● PROBLEM TO WORK ON
Some lines in the material below hold the word "cellRoom". Copy all of them.

--- DATA SUPPLIED ---

-- ==== Sys2Proof/Proofs/Load.lean ====
section
/-! SUPPORT. The load: what every cell holds once the loader has put a list of bytes, and then the two images, in place, and when
the load fails; O59 (70_reset_and_hazards.md R260 to R263, 60_exceptions.md R245). -/

namespace Sys2Proof.Machine

/-! ## Placed bytes -/

/-- Each placed byte stands in its own cell, and every other cell is as before. -/
theorem Memory.byteAt_place (bytes : List Byte) (m : Memory) (start k : Nat) :
    (m.place start bytes).byteAt k =
      if start ≤ k ∧ k < start + bytes.length then bytes.getD (k - start) 0 else m.byteAt k := by
  induction bytes generalizing m start with
  | nil => exact (if_neg (by simp only [List.length_nil]; omega)).symm
  | cons v rest ih =>
    rw [Memory.place, ih, Memory.byteAt_setByte]
    obtain hlt | rfl | hgt := Nat.lt_trichotomy k start
    · rw [if_neg (by omega), if_neg (by omega), if_neg (by omega)]
    · simp
    · obtain ⟨j, rfl⟩ := Nat.exists_eq_add_of_lt hgt
      have hrest : start + j + 1 - (start + 1) = j := by omega
      have hcons : start + j + 1 - start = j + 1 := by omega
      rw [if_neg (by omega : start + j + 1 ≠ start), hrest, hcons, List.getD_cons_succ, List.length_cons]
      exact if_congr (by omega) rfl rfl

/-- The images' cells: the cartridge over the boot image over what stood there (R260 to R262). -/
theorem byteAt_placeImages (m : Memory) (boot cart : List Byte) (k : Nat) :
    (placeImages m boot cart).byteAt k =
      if 0x100 ≤ k ∧ k < cart.length then cart.getD k 0
      else if k < boot.length then boot.getD k 0
      else m.byteAt k := by
  rw [placeImages, Memory.byteAt_place, Memory.byteAt_place]
  have hend : 0x100 ≤ k ∧ k < 0x100 + (cart.drop 0x100).length ↔ 0x100 ≤ k ∧ k < cart.length := by
    rw [List.length_drop]
    omega
  simp only [hend, Nat.zero_le, true_and, Nat.zero_add, Nat.sub_zero]
  split
  next hcart => rw [List.getD_eq_getElem?_getD, List.getElem?_drop, Nat.add_sub_cancel' hcart.1, List.getD_eq_getElem?_getD]
  next => rfl

/-! ## The outcome of a load -/

/-- Two images that fit load. -/
theorem load_of_fits (p : LoadParams) {boot cart : List Byte} (hboot : boot.length ≤ imageLimit)
    (hcart : cart.length ≤ imageLimit) : load p (some boot) (some cart) = .ready (loadedState p boot cart) :=
  if_neg (not_or.2 ⟨hboot.not_gt, hcart.not_gt⟩)

/-- A load with a missing boot image fails, whatever the cartridge. -/
theorem load_none_boot (p : LoadParams) (cart : Option (List Byte)) :
    load p none cart = .failed { kind := .loadFailure } := rfl

/-- A load with a missing cartridge image fails, whatever the boot image. -/
theorem load_none_cart (p : LoadParams) (boot : Option (List Byte)) :
    load p boot none = .failed { kind := .loadFailure } := by
  cases boot <;> rfl

/-- A load with an image too long fails. -/
theorem load_of_oversize (p : LoadParams) {boot cart : List Byte} (h : boot.length > imageLimit ∨ cart.length > imageLimit) :
    load p (some boot) (some cart) = .failed { kind := .loadFailure } :=
  if_pos h

/-- Settles O59: the loaded state's fields are the given ones, and its memory is the placed images'. -/
theorem loadPlacesTheImages : Obligations.LoadPlacesTheImages := by
  refine ⟨fun p boot cart hboot hcart => ?_, fun p boot cart hbad => ?_⟩
  · exact ⟨loadedState p boot cart, load_of_fits p hboot hcart, rfl, rfl, rfl, rfl, rfl, rfl, rfl,
      fun k _ => byteAt_placeImages p.mem0 boot cart k⟩
  · obtain rfl | rfl | ⟨b, rfl, hlong⟩ | ⟨c, rfl, hlong⟩ := hbad
    · exact load_none_boot p cart
    · exact load_none_cart p boot
    · cases cart with
      | none => exact load_none_cart p (some b)
      | some c => exact load_of_oversize p (.inl hlong)
    · cases boot with
      | none => exact load_none_boot p (some c)
      | some b => exact load_of_oversize p (.inr hlong)

end Sys2Proof.Machine
end
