-- ==== Sys2Proof/Syntax.lean ====
section
/-!
DEFINITION. The commands the block takes (spec/opcode_table.json) and the shapes of their operands.
-/
namespace Sys2Proof

/-- The memories that carry ECC, by the block that reports them (R24, R27, Table 1-12). -/
inductive EccMem where
  | cistern | forwarding | stream | vlan | portRole | node | policer | key | reservoir | engine | tank | confStream
  | confBasin | publication | subscription | supervisor | loader | flumeProgram | queue | calendar | replay
  deriving DecidableEq, Repr

/-- How the MAC found a frame (R124, R125): whether its frame check is right, and whether a codeword of it could not be corrected. -/
structure RxCheck where
  good : Bool
  code : Bool
  deriving DecidableEq, Repr

/-- The end of a power sequence: its domain, and whether the supply check of an on-sequence passed (R70, R78). -/
structure SeqEnd where
  domain : Fin 17
  supply : Bool
  deriving DecidableEq, Repr

/-- A requester of a sluice, and for the HOST requester of a tank bank the function whose access waits (R206, R382). -/
structure SluiceAsk where
  requester : Nat
  fn : Fin 4
  deriving DecidableEq, Repr

/-- A phase of a sluice, and whether the owner drives LAST in it (R208). -/
structure SluicePhase where
  sluice : Nat
  last : Bool
  deriving DecidableEq, Repr

/-- What the verify pass reads from the source: whether the source answered, and the image bytes it gave (R52 to R54). -/
structure ImageRead where
  answered : Bool
  bytes : List Byte
  deriving DecidableEq, Repr

/-- Where an update of a publication comes from (R287): the message of a publisher mailbox channel, or the PUB registers written
by a host function with the header word `w0`. -/
inductive PubSrc where
  | mailbox (c : Fin 64)
  | register (f : Fin 4) (w0 : Word)
  deriving DecidableEq, Repr

/-- Where a rider command comes from (R365): the message of a mailbox channel, the next command of a submission queue, or the command
registers as a host function writes RDR_CMD. -/
inductive RiderFrom where
  | mailbox (c : Fin 64)
  | queue (f : Fin 4) (q : Fin 4)
  | register (f : Fin 4)
  deriving DecidableEq, Repr
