-- ==== Sys2Proof/Machine/Regs.lean ====
section
/-!
DEFINITION. The register map: the address of every register of spec/ (`Reg.<name>`, array indices as arguments), the row
of each register with the masks of its fields by type (R7, Table 0-2), and its reset value. Each row follows the register
table that its comment names. A field that has a command of its own is left out of the masks of the generic write.
-/
namespace Sys2Proof.Machine

namespace Reg
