-- ==== Sys2Proof/Machine/Cells.lean ====
section
/-!
DEFINITION. Cells, frame records and output queues of the cistern (R174, R175, R189 to R193): allocation, references, and the
weir's decisions. Occupancies are computed from the frames, never stored.
-/
namespace Sys2Proof.Machine

/-- The handle that names no frame (Table 12-3). -/
def noFrame : Nat := 0x1FFFF

/-- A value free among the first `n` numbers (log entry 7), and the state after it is drawn. -/
def freePick (s : State) (n : Nat) : Nat × State :=
  let r := fresh s
  ((Config.freeValue 32 r.1).toNat % n, r.2)

/-! ### Frame records -/

/-- The frame record of a handle. -/
def frameGet (s : State) (h : Nat) : Option Frame := tabGet (fun _ => none) s.cis.frames h

/-- The state with a frame record replaced; `none` frees its cells. -/
def frameSet (s : State) (h : Nat) (x : Option Frame) : State :=
  { s with cis := { s.cis with frames := tabSet (fun _ => none) s.cis.frames h x } }

/-- The state with a frame record changed, if the handle names one. -/
def frameMod (s : State) (h : Nat) (k : Frame → Frame) : State :=
  match frameGet s h with
  | some f => frameSet s h (some (k f))
  | none => s

/-- The frames of the cistern with their handles. -/
def frameAll (s : State) : List (Nat × Frame) :=
  s.cis.frames.filterMap (fun e => match e.2 with | some f => some (e.1, f) | none => none)

/-- Free a frame that nothing refers to and that no stage has in hand (R175). A partition copy releases its staging copy (R179), which is none
itself. -/
def frameSettle (s : State) (h : Nat) : State :=
  match frameGet s h with
  | some f =>
    if f.refs = 0 ∧ f.inHand = false then
      let s := frameSet s h none
      match f.staged with
      | none => s
      | some k =>
        let s := frameMod s k (fun g => { g with refs := g.refs - 1 })
        match frameGet s k with
        | some g => if g.refs = 0 ∧ g.inHand = false then frameSet s k none else s
        | none => s
    else s
  | none => s

/-- Take a reference. -/
def refAdd (s : State) (h : Nat) : State := frameMod s h (fun f => { f with refs := f.refs + 1 })

/-- Release a reference; the cells are freed when the count reaches zero (R175). -/
def refDrop (s : State) (h : Nat) : State := frameSettle (frameMod s h (fun f => { f with refs := f.refs - 1 })) h

/-- A stage lets a frame go. -/
def frameLetGo (s : State) (h : Nat) : State := frameSettle (frameMod s h (fun f => { f with inHand := false })) h

/-! ### Cells -/

/-- The open builds of the engines (R310). -/
def buildsAll (s : State) : List Build :=
  s.krn.eng.flatMap (fun e => e.2.threads.filterMap (fun t => t.2.build))

/-- The cells that are not on a free list. The cell whose number names a frame is not taken again before that frame ends, also when the
frame's cells have been freed (DESIGN CHOICE, log entry 99). -/
def cellsTaken (s : State) : List Nat :=
  (frameAll s).flatMap (fun e => e.1 :: e.2.cells) ++ s.cis.quarantined.map (fun q => q.1)
    ++ (buildsAll s).flatMap (fun b => b.cells.map (fun c => c.2))

/-- The free cells of a bank group. -/
def groupFree (taken : List Nat) (g : Nat) : List Nat :=
  (keepFrom (fun r => !taken.contains (16 * r + g)) 6144 0).map (fun r => 16 * r + g)

/-- Take a cell from the next bank group in rotation whose free list is not empty (R174): after the group of the frame's last cell, or for a
first cell after that of the last frame (DESIGN CHOICE, log entry 102); which of its free cells is a free choice (log entry 7). -/
def pickCell (s : State) (last : Option Nat) : Option Nat × State :=
  let taken := cellsTaken s
  let from_ := match last with
    | some c => c % 16 + 1
    | none => s.cis.group
  let groups := (List.range 16).map (fun i => (from_ + i) % 16)
  match groups.find? (fun g => !(groupFree taken g).isEmpty) with
  | none => (none, s)
  | some g =>
    let free := groupFree taken g
    let r := freePick s free.length
    (free[r.1]?, if last.isSome then r.2 else { r.2 with cis := { r.2.cis with group := (g + 1) % 16 } })

/-! ### Queues -/

/-- The key of the queue of port `p`, class `c` and district `d`; front ports and uplinks have one district's queues. -/
def queueKey (p c d : Nat) : Nat := (p * 8 + c) * 8 + d

/-- An output queue, oldest entry first. -/
def queueGet (s : State) (q : Nat) : List QEntry := tabGet (fun _ => []) s.cis.queues q

/-- The state with an output queue replaced. -/
def queueSet (s : State) (q : Nat) (l : List QEntry) : State :=
  { s with cis := { s.cis with queues := tabSet (fun _ => []) s.cis.queues q l } }

/-- The cells that the siphon copies of a queue charge (R193). -/
def siphonCells (s : State) (q : Nat) : Nat :=
  (queueGet s q).foldl (fun a e => match e.siphon with | some x => a + x.2.2 | none => a) 0

/-- The district whose queues a frame of district `d` joins at a port: the port's own at a front port or uplink, which a directed frame may
reach from another district (R181). -/
def outDistrict (s : State) (p d : Nat) : Nat :=
  if p < 200 then (match portDistrict s p with | some x => x | none => d) else d

/-- The cells of regular frames charged to a queue: to its reserve and to the shared pool (R189). -/
def queueCharge (s : State) (p c d : Nat) : Nat × Nat :=
  (frameAll s).foldl (fun a e =>
    if e.2.tc = c ∧ (p < 200 ∨ e.2.district = d) then
      e.2.dests.foldl (fun a x => if x.port = p then (a.1 + x.reserve, a.2 + x.shared) else a) a
    else a) (0, 0)

/-- Q of a queue: every cell charged to it. -/
def queueQ (s : State) (p c d : Nat) : Nat :=
  let r := queueCharge s p c d
  r.1 + r.2 + siphonCells s (queueKey p c d)

/-- Q_s of a queue: the cells charged to the shared pool. -/
def queueQs (s : State) (p c d : Nat) : Nat := (queueCharge s p c d).2 + siphonCells s (queueKey p c d)

/-! ### Pools -/

/-- Quarantined cells of a district (R203). -/
def quarantinedIn (s : State) (d : Nat) : Nat := (s.cis.quarantined.filter (fun q => decide (q.2 = d))).length

/-- Cells of a district: frames that are no partition copies, and builds. -/
def stagingUsed (s : State) (d : Nat) : Nat :=
  (frameAll s).foldl (fun a e => if e.2.district = d ∧ e.2.oqCopy = false then a + e.2.cells.length else a) 0
    + ((buildsAll s).filter (fun b => decide (b.district = d))).foldl (fun a b => a + b.cells.length) 0

/-- Every physical cell of a district in use (CIS_DIST_USED). -/
def districtUsed (s : State) (d : Nat) : Nat :=
  (frameAll s).foldl (fun a e => if e.2.district = d then a + e.2.cells.length else a) 0
    + ((buildsAll s).filter (fun b => decide (b.district = d))).foldl (fun a b => a + b.cells.length) 0

/-- The shared cells in use of a shared-memory district (R189, R310). -/
def sharedUsed (s : State) (d : Nat) : Nat :=
  (frameAll s).foldl (fun a e => if e.2.district = d then a + e.2.shared else a) 0
    + ((buildsAll s).filter (fun b => decide (b.district = d))).foldl (fun a b => a + b.cells.length) 0

/-- CELLS of a district. -/
def districtCells (s : State) (d : Nat) : Nat := districtField s d 36 4

/-- The staging pool of an output-queued district (R178). -/
def stagingPool (s : State) (d : Nat) : Nat :=
  districtCells s d - districtField s d 44 4 * (members s d).length - quarantinedIn s d

/-- STAGE_LIMIT of an output-queued district (R180). -/
def stageLimit (s : State) (d : Nat) : Nat := stagingPool s d / (members s d).length

/-- F of a district: the free shared cells, or the staging pool's free cells in an output-queued district (R177, R189). -/
def poolFree (s : State) (d : Nat) : Nat :=
  if isOq s d then stagingPool s d - stagingUsed s d
  else districtCells s d - ((members s d).length + 4) * reserveSum s d - quarantinedIn s d - sharedUsed s d

/-- F within a partition of an output-queued district (R192). -/
def partitionFree (s : State) (p d : Nat) : Nat :=
  districtField s d 44 4 - reserveSum s d
    - (frameAll s).foldl (fun a e =>
        if e.2.oqCopy ∧ e.2.district = d ∧ e.2.dests.any (fun x => decide (x.port = p)) then a + e.2.shared else a) 0

/-- The cells of the frames received on a port (R194). -/
def ingressCells (s : State) (p : Nat) : Nat :=
  (frameAll s).foldl (fun a e => if e.2.ingress = p ∧ e.2.oqCopy = false then a + e.2.cells.length else a) 0

/-- Staging cells of a district that an ingress port holds, an internal port among them (R180). -/
def stagedBy (s : State) (p d : Nat) : Nat :=
  (frameAll s).foldl (fun a e =>
    if e.2.ingress = p ∧ e.2.oqCopy = false ∧ e.2.district = d then a + e.2.cells.length else a) 0

/-- The cells that the copies in a partition of an output-queued district occupy (R178). -/
def partitionUsed (s : State) (p d : Nat) : Nat :=
  (frameAll s).foldl (fun a e =>
    if e.2.oqCopy ∧ e.2.district = d ∧ e.2.dests.any (fun x => decide (x.port = p)) then a + e.2.cells.length else a) 0

/-- The pool that a frame of district `d` draws on has a free cell: the pool of CELLS (R177), the staging pool, or the partition of port
`copy` (R178). -/
def cellRoom (s : State) (d : Nat) (copy : Option Nat) : Bool :=
  if districtCount s ≤ d then true
  else
    match copy with
    | some p => decide (partitionUsed s p d < districtField s d 44 4)
    | none =>
      if isOq s d then decide (stagingUsed s d < stagingPool s d)
      else decide (districtUsed s d + quarantinedIn s d < districtCells s d)

/-- A cell for a frame of district `d` whose last cell is `last`. -/
def cellFor (s : State) (d : Nat) (copy last : Option Nat) : Option Nat × State :=
  if cellRoom s d copy then pickCell s last else (none, s)

/-- The same for one class (R194). -/
def ingressClassCells (s : State) (p c : Nat) : Nat :=
  (frameAll s).foldl (fun a e =>
    if e.2.ingress = p ∧ e.2.oqCopy = false ∧ e.2.tc = c then a + e.2.cells.length else a) 0

/-- αF for a signed 3-bit k (R189). -/
def alphaF (k f : Nat) : Nat := if k < 4 then f * 2 ^ k else f / 2 ^ (8 - k)

/-! ### The weir -/

/-- Count a weir refusal of a frame at a queue (R190). -/
def weirDrop (s : State) (p c : Nat) : State :=
  count (count s (Reg.CIS_Q_DROP p c) Reg.CIS_CAUSE) (Reg.CIS_DROP 0) Reg.CIS_CAUSE

/-- The decision for one cell at one destination (R189): admitted to the reserve of a unicast frame's queue, to the shared
pool, or refused. Answers the destination, and whether it took a shared cell. -/
def weirDecide (unicast : Bool) (reserve q qs af : Nat) (x : Dest) : Dest × Bool :=
  if x.refused then (x, false)
  else if unicast && decide (q < reserve) then ({ x with reserve := x.reserve + 1, decided := x.decided + 1 }, false)
  else if qs < af then ({ x with shared := x.shared + 1, decided := x.decided + 1 }, true)
  else ({ x with refused := true }, false)

/-- Decide the next cell of a frame for each of its destinations in turn, against one reading of F (R189 to R192). -/
def weirCell (s : State) (h : Nat) : State :=
  match frameGet s h with
  | none => s
  | some f =>
    let copy := f.oqCopy
    let alpha := regFld s (Reg.CIS_WEIR_CLASS f.district f.tc) 2 0
    let unicast := copy || decide (f.dests.length = 1)
    let rs := f.dests.map (fun x =>
      let free := if copy then partitionFree s x.port f.district else poolFree s f.district
      let d := outDistrict s x.port f.district
      weirDecide unicast (reserveOf s f.district f.tc) (queueQ s x.port f.tc d) (queueQs s x.port f.tc d) (alphaF alpha free) x)
    let s := frameSet s h (some { f with
      dests := rs.map (fun r => r.1)
      offered := f.offered + 1
      shared := f.shared + b2n (rs.any (fun r => r.2)) })
    (List.zip f.dests rs).foldl (fun s e => if !e.1.refused && e.2.1.refused then weirDrop s e.1.port f.tc else s) s

/-- Give a frame its next cell when it has fewer than its decided count needs (R174). Without a free cell every destination that has not
refused the frame does, as the weir refuses (DESIGN CHOICE, log entry 103). -/
def cellTake (s : State) (h : Nat) : State :=
  match frameGet s h with
  | none => s
  | some f =>
    if f.offered < f.cells.length then s
    else
      let r := cellFor s f.district (if f.oqCopy then f.dests.head?.map (fun x => x.port) else none) f.cells.getLast?
      match r.1 with
      | some c => frameMod r.2 h (fun f => { f with cells := f.cells ++ [c] })
      | none =>
        let s := f.dests.foldl (fun s x => if x.refused then s else weirDrop s x.port f.tc) r.2
        frameMod s h (fun f => { f with dests := f.dests.map (fun x => { x with refused := true }) })

/-- The reception of a frame is over: the destinations that refused it keep no charge (R190). -/
def chargesRelease (s : State) (h : Nat) : State :=
  frameMod s h (fun f =>
    let ds := f.dests.map (fun x => if x.refused then { x with reserve := 0, shared := 0 } else x)
    { f with dests := ds, shared := min f.shared (ds.foldl (fun a x => max a x.shared) 0) })

/-- Decide `n` further cells of a frame. In an output-queued district staging is governed by R180 alone, and the weir decides
at transfer (R192). -/
def weirCells (s : State) (h : Nat) : Nat → State
  | 0 => s
  | n + 1 =>
    let s := cellTake s h
    match frameGet s h with
    | none => s
    | some f =>
      let s := if isOq s f.district && !f.oqCopy then frameMod s h (fun f => { f with offered := f.offered + 1 })
        else weirCell s h
      weirCells s h n

end Sys2Proof.Machine
end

---

● COMPLETED EXERCISE
def cellRoom (s : State) (d : Nat) (copy : Option Nat) : Bool :=
  if cellRoom s d copy then pickCell s last else (none, s)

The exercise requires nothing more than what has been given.